- [YOUR INSTRUCTIONS] Which lines run from the one containing "def TALLY.METER.all : Fld := ⟨0xC0, 0, 64⟩" to the end of the entries? Quote them exactly, and nothing else.

BEGIN RECORDED INFORMATION

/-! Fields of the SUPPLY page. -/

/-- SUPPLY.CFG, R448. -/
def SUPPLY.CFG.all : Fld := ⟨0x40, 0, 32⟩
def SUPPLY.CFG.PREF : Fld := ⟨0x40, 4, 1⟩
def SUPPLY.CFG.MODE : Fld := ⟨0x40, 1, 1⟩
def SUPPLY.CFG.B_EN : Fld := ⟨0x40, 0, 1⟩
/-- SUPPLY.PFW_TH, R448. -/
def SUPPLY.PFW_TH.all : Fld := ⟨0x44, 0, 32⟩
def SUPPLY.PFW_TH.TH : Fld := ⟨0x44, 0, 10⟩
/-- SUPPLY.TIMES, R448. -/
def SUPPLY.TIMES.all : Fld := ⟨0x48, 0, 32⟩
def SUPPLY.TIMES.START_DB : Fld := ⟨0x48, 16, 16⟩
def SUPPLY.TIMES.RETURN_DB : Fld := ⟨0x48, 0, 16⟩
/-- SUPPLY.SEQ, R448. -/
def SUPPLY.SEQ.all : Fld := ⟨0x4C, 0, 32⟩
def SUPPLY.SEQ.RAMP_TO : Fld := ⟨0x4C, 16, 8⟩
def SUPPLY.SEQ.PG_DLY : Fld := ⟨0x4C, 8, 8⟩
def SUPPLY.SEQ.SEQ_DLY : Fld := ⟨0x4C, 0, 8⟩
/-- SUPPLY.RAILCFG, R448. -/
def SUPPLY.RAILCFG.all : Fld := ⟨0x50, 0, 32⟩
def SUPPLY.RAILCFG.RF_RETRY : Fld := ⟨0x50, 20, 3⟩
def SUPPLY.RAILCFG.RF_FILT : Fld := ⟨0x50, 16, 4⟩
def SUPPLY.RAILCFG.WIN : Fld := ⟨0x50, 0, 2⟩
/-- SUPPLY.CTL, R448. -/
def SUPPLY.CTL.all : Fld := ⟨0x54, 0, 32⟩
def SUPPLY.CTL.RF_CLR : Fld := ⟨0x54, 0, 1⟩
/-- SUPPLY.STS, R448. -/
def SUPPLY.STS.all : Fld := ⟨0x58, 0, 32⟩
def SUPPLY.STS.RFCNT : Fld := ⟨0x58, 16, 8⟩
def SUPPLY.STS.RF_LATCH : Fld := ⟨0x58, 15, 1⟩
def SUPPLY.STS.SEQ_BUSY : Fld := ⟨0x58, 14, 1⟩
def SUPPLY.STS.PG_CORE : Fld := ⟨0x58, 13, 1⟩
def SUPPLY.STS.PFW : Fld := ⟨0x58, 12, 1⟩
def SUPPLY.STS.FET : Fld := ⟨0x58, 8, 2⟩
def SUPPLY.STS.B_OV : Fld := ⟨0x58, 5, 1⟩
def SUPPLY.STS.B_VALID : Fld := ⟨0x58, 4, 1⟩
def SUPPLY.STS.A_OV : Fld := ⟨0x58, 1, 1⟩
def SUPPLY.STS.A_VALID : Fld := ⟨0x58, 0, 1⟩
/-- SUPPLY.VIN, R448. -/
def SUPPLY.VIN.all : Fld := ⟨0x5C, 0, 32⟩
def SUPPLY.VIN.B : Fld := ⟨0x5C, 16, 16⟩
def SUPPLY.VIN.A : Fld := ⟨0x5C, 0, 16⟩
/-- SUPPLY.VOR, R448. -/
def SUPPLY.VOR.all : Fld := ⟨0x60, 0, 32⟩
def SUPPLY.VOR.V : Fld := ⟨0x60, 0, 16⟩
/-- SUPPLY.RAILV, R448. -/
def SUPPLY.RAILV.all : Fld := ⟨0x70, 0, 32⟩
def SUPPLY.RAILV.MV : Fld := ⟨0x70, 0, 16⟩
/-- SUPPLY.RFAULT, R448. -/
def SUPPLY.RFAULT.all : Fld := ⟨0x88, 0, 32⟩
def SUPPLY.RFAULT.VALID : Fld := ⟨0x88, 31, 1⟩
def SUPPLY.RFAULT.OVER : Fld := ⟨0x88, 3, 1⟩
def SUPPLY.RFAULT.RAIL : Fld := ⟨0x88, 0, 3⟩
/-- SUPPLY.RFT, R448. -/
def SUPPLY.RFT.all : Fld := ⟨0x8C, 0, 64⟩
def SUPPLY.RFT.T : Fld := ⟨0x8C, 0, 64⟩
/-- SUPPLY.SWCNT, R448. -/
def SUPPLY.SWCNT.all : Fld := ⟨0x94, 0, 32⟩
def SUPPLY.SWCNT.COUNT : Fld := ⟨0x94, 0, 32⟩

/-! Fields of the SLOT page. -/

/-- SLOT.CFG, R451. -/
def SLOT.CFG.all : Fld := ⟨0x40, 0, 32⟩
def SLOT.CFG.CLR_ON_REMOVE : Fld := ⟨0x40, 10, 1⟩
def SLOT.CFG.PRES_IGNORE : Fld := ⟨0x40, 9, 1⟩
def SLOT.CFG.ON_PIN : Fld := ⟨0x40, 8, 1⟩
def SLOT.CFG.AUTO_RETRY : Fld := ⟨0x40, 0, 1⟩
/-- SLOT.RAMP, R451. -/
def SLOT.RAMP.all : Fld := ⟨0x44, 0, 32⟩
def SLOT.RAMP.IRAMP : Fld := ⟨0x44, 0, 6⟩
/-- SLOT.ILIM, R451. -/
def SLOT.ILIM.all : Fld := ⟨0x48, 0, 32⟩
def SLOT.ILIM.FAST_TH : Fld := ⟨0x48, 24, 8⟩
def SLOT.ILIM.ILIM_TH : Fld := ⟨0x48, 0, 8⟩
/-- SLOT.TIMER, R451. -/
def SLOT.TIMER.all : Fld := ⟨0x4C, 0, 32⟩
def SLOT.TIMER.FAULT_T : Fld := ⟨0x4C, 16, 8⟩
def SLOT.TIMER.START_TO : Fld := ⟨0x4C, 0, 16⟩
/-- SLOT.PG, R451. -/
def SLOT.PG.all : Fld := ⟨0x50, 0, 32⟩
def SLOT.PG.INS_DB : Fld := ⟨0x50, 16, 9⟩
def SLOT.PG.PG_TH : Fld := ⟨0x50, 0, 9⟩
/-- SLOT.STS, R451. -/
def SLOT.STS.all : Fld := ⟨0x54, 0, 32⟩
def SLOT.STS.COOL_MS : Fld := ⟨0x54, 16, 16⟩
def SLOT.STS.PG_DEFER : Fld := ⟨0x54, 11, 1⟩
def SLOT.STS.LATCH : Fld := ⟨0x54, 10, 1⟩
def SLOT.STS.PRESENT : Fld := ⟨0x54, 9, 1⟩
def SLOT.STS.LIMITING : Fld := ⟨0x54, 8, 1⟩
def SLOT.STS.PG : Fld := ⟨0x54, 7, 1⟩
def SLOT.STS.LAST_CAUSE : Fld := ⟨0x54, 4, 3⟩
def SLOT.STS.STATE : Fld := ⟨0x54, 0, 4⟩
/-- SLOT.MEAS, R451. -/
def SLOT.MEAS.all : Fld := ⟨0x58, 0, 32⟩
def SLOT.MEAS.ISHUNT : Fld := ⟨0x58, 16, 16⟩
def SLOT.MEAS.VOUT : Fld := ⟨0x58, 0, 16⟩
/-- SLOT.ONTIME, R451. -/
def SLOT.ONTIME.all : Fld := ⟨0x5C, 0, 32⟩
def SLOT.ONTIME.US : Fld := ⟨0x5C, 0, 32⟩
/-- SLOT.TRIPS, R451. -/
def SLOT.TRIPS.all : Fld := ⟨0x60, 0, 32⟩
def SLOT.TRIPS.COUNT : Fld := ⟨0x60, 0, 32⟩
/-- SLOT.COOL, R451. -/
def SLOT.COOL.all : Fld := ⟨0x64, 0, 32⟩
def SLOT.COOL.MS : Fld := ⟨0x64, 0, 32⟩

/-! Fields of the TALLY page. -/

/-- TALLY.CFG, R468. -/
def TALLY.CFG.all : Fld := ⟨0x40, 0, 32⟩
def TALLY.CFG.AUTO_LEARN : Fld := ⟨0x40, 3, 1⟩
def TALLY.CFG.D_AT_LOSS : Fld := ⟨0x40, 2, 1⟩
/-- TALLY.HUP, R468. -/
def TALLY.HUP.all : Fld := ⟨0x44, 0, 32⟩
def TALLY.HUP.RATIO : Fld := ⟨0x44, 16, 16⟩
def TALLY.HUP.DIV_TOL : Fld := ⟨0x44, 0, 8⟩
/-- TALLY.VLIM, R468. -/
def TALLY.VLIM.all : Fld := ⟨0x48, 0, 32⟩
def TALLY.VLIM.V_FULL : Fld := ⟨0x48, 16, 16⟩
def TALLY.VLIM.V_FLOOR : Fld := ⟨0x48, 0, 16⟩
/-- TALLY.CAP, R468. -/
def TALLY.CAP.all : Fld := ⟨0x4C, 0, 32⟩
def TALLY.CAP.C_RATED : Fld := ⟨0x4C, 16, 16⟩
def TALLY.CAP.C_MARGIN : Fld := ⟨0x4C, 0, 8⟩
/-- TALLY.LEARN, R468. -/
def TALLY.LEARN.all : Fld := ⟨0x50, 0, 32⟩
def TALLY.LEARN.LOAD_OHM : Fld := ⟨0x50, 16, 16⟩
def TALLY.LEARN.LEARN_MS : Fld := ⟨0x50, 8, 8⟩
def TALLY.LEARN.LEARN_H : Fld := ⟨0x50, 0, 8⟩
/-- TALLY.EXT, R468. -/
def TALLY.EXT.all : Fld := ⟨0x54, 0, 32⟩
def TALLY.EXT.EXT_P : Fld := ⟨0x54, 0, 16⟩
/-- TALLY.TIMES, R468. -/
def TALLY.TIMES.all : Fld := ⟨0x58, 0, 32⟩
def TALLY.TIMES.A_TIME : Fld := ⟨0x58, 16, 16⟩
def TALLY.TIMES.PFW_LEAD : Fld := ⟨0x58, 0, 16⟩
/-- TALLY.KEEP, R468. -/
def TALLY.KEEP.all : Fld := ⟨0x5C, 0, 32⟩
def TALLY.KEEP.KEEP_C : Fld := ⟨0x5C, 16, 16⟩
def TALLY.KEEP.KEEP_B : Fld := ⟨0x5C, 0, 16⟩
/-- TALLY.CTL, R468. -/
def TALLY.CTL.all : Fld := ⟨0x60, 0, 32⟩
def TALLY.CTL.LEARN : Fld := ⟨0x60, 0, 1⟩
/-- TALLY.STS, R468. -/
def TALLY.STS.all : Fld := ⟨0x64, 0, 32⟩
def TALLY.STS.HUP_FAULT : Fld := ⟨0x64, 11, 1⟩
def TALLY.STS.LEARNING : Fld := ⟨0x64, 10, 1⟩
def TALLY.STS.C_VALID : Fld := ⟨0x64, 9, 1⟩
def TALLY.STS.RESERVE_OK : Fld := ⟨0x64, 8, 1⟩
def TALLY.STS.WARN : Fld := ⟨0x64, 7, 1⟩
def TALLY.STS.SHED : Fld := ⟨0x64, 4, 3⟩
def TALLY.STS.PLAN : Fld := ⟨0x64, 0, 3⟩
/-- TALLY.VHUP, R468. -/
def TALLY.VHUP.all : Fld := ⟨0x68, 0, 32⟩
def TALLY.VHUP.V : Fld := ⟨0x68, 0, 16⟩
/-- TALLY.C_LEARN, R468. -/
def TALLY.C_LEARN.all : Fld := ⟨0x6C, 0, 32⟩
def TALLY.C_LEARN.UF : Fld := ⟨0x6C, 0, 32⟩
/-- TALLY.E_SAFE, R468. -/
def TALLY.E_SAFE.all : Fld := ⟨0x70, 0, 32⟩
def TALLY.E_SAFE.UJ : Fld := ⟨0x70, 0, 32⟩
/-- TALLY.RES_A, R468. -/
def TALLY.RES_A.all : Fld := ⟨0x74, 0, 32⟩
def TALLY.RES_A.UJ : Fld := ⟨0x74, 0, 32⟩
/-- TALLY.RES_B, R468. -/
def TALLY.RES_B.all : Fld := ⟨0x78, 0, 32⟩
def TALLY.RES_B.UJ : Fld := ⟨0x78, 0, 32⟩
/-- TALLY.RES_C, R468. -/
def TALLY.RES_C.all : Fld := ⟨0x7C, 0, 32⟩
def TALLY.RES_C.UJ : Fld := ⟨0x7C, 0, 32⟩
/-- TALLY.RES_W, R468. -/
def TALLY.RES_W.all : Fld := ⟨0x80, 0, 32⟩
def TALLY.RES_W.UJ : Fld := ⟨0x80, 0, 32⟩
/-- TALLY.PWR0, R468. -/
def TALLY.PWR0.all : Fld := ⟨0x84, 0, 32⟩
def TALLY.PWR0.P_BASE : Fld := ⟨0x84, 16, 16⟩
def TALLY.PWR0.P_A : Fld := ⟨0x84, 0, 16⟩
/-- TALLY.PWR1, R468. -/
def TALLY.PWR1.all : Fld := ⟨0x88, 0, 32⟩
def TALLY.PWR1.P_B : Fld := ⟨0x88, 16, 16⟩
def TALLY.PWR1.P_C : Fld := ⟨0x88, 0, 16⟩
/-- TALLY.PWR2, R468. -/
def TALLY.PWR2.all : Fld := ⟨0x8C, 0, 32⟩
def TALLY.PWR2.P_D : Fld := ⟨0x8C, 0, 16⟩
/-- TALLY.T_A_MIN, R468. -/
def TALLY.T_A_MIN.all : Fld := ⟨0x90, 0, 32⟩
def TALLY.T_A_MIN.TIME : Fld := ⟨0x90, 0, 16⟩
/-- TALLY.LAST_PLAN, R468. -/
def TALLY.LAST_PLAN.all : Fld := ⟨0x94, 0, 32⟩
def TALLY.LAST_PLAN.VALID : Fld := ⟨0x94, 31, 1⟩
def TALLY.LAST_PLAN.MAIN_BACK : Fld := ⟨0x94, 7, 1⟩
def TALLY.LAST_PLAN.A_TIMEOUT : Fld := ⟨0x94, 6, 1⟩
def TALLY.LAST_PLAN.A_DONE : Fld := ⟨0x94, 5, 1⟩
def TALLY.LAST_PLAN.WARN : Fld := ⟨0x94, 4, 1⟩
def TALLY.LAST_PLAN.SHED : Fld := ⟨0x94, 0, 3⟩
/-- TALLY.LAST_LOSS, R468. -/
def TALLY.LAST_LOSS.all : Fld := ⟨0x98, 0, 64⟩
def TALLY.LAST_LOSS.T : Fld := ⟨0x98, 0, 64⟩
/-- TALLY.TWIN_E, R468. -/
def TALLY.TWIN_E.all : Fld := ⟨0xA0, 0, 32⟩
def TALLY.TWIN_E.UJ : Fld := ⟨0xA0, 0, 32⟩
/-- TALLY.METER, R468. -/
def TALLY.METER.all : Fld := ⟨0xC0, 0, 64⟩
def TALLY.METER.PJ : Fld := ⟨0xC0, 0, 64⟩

END RECORDED INFORMATION

- [RESPONSE AREA]
def TALLY.METER.all : Fld := ⟨0xC0, 0, 64⟩
def TALLY.METER.PJ : Fld := ⟨0xC0, 0, 64⟩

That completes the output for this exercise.